● Work item
Among the records below, count the lines where "false" occurs, and report that total alone.

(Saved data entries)
========================================
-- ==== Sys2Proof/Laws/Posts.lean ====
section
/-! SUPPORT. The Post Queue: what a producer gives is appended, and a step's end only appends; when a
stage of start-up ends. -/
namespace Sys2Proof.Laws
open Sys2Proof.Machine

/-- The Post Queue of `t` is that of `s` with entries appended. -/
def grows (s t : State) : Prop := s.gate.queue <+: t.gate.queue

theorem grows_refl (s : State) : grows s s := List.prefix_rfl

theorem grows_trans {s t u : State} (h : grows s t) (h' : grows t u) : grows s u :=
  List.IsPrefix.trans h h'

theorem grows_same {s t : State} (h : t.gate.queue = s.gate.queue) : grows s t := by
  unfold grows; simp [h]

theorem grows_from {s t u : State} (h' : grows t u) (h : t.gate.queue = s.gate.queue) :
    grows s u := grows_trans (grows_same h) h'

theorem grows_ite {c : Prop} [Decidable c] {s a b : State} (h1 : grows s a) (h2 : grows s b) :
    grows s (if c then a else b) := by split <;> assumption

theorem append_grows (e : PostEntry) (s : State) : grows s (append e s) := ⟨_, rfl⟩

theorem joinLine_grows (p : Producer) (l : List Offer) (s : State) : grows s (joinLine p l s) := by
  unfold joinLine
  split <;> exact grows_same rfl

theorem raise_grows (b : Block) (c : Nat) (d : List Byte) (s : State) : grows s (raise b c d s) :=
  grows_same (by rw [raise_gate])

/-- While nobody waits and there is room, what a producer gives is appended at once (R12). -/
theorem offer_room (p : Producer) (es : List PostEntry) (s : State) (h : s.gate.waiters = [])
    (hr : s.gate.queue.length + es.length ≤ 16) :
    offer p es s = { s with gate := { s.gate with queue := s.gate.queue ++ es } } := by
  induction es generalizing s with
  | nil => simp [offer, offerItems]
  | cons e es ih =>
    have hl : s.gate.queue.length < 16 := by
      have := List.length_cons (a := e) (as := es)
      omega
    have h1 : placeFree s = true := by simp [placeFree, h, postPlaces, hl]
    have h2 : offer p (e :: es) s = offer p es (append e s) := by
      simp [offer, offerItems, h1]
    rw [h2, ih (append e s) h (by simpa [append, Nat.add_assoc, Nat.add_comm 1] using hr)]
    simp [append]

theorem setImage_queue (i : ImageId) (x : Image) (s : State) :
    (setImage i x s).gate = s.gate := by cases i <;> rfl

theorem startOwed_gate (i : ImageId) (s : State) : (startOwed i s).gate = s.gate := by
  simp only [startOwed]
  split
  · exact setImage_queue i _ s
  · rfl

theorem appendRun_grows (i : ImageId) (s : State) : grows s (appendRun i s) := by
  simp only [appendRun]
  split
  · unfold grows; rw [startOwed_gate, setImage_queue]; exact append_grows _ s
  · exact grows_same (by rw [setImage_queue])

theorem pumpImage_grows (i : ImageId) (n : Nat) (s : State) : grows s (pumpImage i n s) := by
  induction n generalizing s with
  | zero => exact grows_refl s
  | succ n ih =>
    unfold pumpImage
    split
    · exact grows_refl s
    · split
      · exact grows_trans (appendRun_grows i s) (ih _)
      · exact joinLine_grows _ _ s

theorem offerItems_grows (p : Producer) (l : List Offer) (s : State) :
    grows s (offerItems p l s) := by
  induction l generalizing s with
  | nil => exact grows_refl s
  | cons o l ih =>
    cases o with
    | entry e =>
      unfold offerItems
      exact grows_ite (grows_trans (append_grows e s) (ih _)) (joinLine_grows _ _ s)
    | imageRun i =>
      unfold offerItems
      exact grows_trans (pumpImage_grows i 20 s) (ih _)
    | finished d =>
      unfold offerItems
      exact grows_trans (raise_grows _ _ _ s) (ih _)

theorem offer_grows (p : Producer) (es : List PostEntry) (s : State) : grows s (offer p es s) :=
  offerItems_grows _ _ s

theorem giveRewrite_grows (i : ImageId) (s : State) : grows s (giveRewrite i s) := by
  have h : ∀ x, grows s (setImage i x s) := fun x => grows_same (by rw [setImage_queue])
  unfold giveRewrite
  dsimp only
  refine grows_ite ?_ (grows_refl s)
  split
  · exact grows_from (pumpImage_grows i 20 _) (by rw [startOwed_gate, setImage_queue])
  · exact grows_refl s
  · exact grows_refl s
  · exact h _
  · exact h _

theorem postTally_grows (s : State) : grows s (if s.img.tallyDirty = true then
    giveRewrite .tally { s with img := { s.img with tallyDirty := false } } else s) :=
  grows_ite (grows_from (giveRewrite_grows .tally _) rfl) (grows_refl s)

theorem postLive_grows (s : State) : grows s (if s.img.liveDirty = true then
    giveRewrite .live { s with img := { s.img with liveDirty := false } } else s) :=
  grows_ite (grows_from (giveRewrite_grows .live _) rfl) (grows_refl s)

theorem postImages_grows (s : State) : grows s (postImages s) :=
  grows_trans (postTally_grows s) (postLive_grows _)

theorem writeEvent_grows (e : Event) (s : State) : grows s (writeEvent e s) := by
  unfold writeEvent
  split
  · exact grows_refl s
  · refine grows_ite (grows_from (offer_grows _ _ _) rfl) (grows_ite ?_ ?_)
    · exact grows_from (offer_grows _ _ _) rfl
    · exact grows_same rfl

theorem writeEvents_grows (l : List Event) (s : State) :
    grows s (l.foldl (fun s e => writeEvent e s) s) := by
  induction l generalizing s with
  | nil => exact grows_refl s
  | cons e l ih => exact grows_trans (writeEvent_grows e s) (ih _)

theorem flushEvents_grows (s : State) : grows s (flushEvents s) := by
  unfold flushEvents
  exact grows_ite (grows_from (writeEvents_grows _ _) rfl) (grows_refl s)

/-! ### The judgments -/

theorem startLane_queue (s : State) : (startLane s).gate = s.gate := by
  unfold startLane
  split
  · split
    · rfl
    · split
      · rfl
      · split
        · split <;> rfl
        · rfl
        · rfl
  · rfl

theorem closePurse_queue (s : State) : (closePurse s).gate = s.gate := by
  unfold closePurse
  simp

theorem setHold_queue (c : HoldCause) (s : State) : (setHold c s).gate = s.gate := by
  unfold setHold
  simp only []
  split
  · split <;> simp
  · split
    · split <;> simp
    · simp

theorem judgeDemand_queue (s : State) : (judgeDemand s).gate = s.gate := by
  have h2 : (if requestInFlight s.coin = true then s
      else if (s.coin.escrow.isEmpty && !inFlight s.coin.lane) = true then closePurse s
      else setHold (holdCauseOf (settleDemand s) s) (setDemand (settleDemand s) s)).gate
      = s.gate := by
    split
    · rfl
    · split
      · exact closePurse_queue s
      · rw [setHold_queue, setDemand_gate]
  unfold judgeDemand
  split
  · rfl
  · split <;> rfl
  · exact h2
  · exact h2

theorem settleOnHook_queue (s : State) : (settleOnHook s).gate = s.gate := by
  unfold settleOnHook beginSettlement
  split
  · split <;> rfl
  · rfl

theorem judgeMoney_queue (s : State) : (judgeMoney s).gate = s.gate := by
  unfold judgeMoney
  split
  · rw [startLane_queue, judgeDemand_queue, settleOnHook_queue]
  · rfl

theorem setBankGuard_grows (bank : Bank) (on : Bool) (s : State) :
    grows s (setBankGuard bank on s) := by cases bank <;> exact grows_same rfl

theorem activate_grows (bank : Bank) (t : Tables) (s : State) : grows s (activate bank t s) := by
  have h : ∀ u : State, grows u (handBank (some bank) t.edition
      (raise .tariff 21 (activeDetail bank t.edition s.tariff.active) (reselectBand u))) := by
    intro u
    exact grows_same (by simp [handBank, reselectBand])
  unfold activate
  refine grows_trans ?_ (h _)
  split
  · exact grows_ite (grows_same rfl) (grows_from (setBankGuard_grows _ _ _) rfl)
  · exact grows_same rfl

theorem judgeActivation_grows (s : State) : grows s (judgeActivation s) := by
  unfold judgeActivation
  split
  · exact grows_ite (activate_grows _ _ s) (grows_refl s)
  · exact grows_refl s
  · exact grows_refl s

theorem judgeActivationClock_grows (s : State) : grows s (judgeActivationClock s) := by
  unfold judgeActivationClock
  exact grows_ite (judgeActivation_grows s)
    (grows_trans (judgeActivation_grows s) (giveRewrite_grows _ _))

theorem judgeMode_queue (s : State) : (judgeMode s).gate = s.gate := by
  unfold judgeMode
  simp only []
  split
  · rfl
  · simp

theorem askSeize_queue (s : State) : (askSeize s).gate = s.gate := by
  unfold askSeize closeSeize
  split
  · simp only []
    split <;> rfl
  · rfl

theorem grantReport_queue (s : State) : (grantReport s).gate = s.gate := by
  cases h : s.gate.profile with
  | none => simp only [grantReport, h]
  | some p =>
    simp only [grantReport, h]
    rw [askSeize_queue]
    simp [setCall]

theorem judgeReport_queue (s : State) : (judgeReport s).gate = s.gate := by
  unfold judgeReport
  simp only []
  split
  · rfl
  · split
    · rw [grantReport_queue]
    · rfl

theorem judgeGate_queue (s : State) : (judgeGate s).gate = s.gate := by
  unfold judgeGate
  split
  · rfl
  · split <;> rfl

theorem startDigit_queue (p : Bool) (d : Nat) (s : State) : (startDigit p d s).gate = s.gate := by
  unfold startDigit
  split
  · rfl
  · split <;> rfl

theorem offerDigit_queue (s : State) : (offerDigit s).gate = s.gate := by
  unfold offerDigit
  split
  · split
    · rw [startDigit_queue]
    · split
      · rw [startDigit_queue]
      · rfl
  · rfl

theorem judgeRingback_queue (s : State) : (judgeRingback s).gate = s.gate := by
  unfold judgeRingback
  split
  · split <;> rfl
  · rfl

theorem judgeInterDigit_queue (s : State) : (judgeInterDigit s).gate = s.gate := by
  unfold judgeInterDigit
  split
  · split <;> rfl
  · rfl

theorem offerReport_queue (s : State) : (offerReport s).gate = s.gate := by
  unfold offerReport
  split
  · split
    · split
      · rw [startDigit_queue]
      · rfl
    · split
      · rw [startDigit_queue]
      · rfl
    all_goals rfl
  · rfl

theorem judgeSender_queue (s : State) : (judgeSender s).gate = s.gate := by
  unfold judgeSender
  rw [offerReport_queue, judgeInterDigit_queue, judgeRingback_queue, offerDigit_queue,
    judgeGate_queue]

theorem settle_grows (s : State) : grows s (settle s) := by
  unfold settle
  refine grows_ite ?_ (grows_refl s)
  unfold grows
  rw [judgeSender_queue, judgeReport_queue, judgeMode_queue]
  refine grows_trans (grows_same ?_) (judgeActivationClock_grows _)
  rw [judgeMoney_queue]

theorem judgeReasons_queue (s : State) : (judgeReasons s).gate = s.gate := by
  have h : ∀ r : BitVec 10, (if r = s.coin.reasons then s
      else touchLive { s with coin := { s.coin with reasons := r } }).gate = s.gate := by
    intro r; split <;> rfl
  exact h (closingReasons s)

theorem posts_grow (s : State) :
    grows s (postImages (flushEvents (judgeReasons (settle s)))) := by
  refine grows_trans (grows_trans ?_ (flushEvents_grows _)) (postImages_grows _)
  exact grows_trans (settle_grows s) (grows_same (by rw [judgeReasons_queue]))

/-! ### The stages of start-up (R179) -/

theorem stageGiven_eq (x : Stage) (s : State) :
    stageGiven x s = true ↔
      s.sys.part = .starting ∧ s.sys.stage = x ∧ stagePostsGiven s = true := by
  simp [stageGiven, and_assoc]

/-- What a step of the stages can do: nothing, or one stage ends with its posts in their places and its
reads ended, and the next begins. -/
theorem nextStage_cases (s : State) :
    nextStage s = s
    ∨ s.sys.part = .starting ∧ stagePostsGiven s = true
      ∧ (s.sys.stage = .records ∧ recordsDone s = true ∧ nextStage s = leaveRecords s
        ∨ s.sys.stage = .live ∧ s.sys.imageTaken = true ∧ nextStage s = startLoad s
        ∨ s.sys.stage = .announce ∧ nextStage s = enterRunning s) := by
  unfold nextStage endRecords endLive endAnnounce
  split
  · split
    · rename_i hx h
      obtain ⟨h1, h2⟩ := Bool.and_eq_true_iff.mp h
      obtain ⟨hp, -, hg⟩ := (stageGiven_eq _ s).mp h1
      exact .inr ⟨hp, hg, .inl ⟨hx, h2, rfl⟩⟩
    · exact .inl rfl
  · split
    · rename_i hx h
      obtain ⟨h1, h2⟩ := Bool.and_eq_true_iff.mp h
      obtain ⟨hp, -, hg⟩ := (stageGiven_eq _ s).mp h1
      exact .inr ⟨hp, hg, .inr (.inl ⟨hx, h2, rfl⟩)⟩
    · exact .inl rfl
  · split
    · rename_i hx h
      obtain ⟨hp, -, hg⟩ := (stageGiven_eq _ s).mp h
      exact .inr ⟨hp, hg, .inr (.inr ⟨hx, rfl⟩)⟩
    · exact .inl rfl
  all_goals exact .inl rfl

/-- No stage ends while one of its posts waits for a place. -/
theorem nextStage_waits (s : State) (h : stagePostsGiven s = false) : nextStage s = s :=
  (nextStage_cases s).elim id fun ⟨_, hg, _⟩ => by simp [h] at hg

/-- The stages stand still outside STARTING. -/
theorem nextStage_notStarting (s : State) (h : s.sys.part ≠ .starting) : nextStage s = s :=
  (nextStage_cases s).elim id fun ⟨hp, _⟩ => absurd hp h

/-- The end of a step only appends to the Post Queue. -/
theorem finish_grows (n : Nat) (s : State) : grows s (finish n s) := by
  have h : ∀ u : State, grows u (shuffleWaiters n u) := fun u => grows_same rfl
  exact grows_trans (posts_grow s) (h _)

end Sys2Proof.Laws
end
========================================
● Written solution
3